Vervallen V&A 08-090 100%-grens bij ruil van een ouderdomspensioen naar een prepensioen dat ingaat vóór de 60-jarige leeftijd d.d. 110209
Vervallen
Dit Vraag & Antwoord is d.d. 17 november 2015 vervallen.
Vraag
Een werknemer heeft een ouderdomspensioen opgebouwd. Hij wenst dit pensioen (gedeeltelijk) uit te ruilen naar een prepensioen (op basis van het eindloon- of middelloonstelsel) dat ingaat vóór het bereiken van de 60-jarige leeftijd.
Welke beperkingen zijn er gesteld aan deze ruil?
Antwoord
In artikel 38a, zevende lid, van de Wet LB (tekst 2004) is aangegeven dat de uitruil naar het prepensioen er niet toe kan leiden dat het prepensioen daardoor meer dan 100% van het pensioengevend loon gaat bedragen. Het vierde lid van dat artikel bepaalt dat een prepensioen dat ingaat vóór de in de regeling opgenomen prepensioenleeftijd actuarieel dient te worden gekort. Hierbij kan gebruik worden gemaakt van een gemitigeerde actuariële korting door deze korting te baseren op een prepensioen dat ingaat bij het bereiken van de 60-jarige leeftijd.

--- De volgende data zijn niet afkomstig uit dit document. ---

/-- A step halts exactly at a Halt (R100): at one it has no other end, and no other transition reaches Halted. -/
theorem endedNormally_iff_atInstr_halt {s t : State} (h : step s = .next t) (hm : s.mode = .running) :
    t.endedNormally ↔ AtInstr s .halt := by
  refine ⟨fun hend => ?_, fun hat => ?_⟩
  · rcases step_of_running_cases h hm with ⟨hrun, -⟩ | ⟨-, -, hat⟩ | ⟨-, c, rfl⟩
    · exact absurd (hrun.symm.trans hend) (by decide)
    · exact hat
    · cases hend
  · rw [step_of_atInstr_halt hat] at h
    cases h
    rfl

/-- Settles O41: the transitions of the host's commands and the three ways out of Running. -/
theorem runStateTransitions : Obligations.RunStateTransitions := by
  unfold Obligations.RunStateTransitions
  refine ⟨fun s => ⟨hostReset_mode s, hostRun_mode s⟩, fun s t h hm => ?_, fun s t h hm => ?_⟩
  · rw [step_of_not_running hm] at h
    cases h
    rfl
  · refine ⟨?_, endedNormally_iff_atInstr_halt h hm, ?_⟩
    · rcases step_of_running_cases h hm with ⟨hrun, -⟩ | ⟨hhalt, -⟩ | ⟨-, c, rfl⟩
      · simp [hrun]
      · simp [hhalt]
      · simp [failedWith]
    · rcases step_of_running_cases h hm with ⟨hrun, hf⟩ | ⟨hhalt, hf, -⟩ | ⟨hl, hfail⟩
      · exact ⟨fun hend => absurd (hrun.symm.trans hend) (by decide), fun _ => hf⟩
      · exact ⟨fun hend => absurd (hhalt.symm.trans hend) (by decide), fun _ => hf⟩
      · refine ⟨fun _ => ⟨hl, hfail⟩, fun hend => ?_⟩
        obtain ⟨c, rfl⟩ := hfail
        exact absurd rfl hend

end Sys2Proof.Claims

/-! Proofs: reset and run (R150, R151). -/

namespace Sys2Proof.Machine

/-- R10: after reset no register counts as written. -/
@[simp] theorem State.wasWritten_initial (p : Params) (w h : Nat) (m : Memory) (inp : List Byte) (j : Byte) :
    (State.initial p w h m inp).wasWritten j = false := by
  simp [State.wasWritten, State.initial]

/-- R150: the reset state depends on the construction data alone. -/
theorem hostReset_congr {s t : State} (h : t.construction = s.construction) : hostReset t = hostReset s := by
  simp only [State.construction, Prod.mk.injEq] at h
  obtain ⟨hp, hw, hh, hm, hi⟩ := h
  simp only [hostReset, hp, hw, hh, hm, hi]

/-- R151: the first fetch after `run()` reads cell (0,0). -/
theorem fetch_hostRun {s : State} (hw : 0 < s.width) (hh : 0 < s.height) :
    fetch (hostRun s) = some (pixelAt s ⟨0, 0⟩) := by
  rw [fetch_pixelAt (s := hostRun s) ⟨hw, hh⟩, hostRun_pc, pixelAt_congr (hostRun_width s) (hostRun_mem s)]

end Sys2Proof.Machine

namespace Sys2Proof.Claims

open Sys2Proof.Machine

De combinatie van beide bepalingen leidt ertoe dat bij uitruil van ouderdomspensioen naar een prepensioen dat ingaat vóór de 60-jarige leeftijd de uitruil dient te worden beperkt tot een bedrag dat leidt tot een prepensioen van ten hoogste 100% ingaande op 60 jaar, welk pensioen vervolgens actuarieel is gekort naar de gewenste eerdere ingangsdatum.
Let op!
Met het invoeren van de Wet VPL is er een einde gekomen aan de mogelijkheden om een prepensioen op te bouwen. Op grond van artikel 38b Wet LB blijft artikel 38a (tekst 2004) Wet LB van toepassing voor eerder opgebouwde aanspraken op prepensioen. Artikel 38d, tweede lid, Wet LB bevat overgangsrecht voor oudere werknemers. Voor werknemers die zijn geboren vóór 1 januari 1950 blijft artikel 38a van de Wet LB, zoals dat luidde op 31 december 2004, onder voorwaarden van toepassing. Alleen deze oudere werknemers die voldoen aan de voorwaarden van het overgangsrecht kunnen na het invoeren van de Wet VPL nog prepensioen opbouwen.
De inhoud van dit Vraag en Antwoord was eerder opgenomen in onderdeel 10 van het vervallen besluit CPP2004/244M (besluit van 8 juli 2004).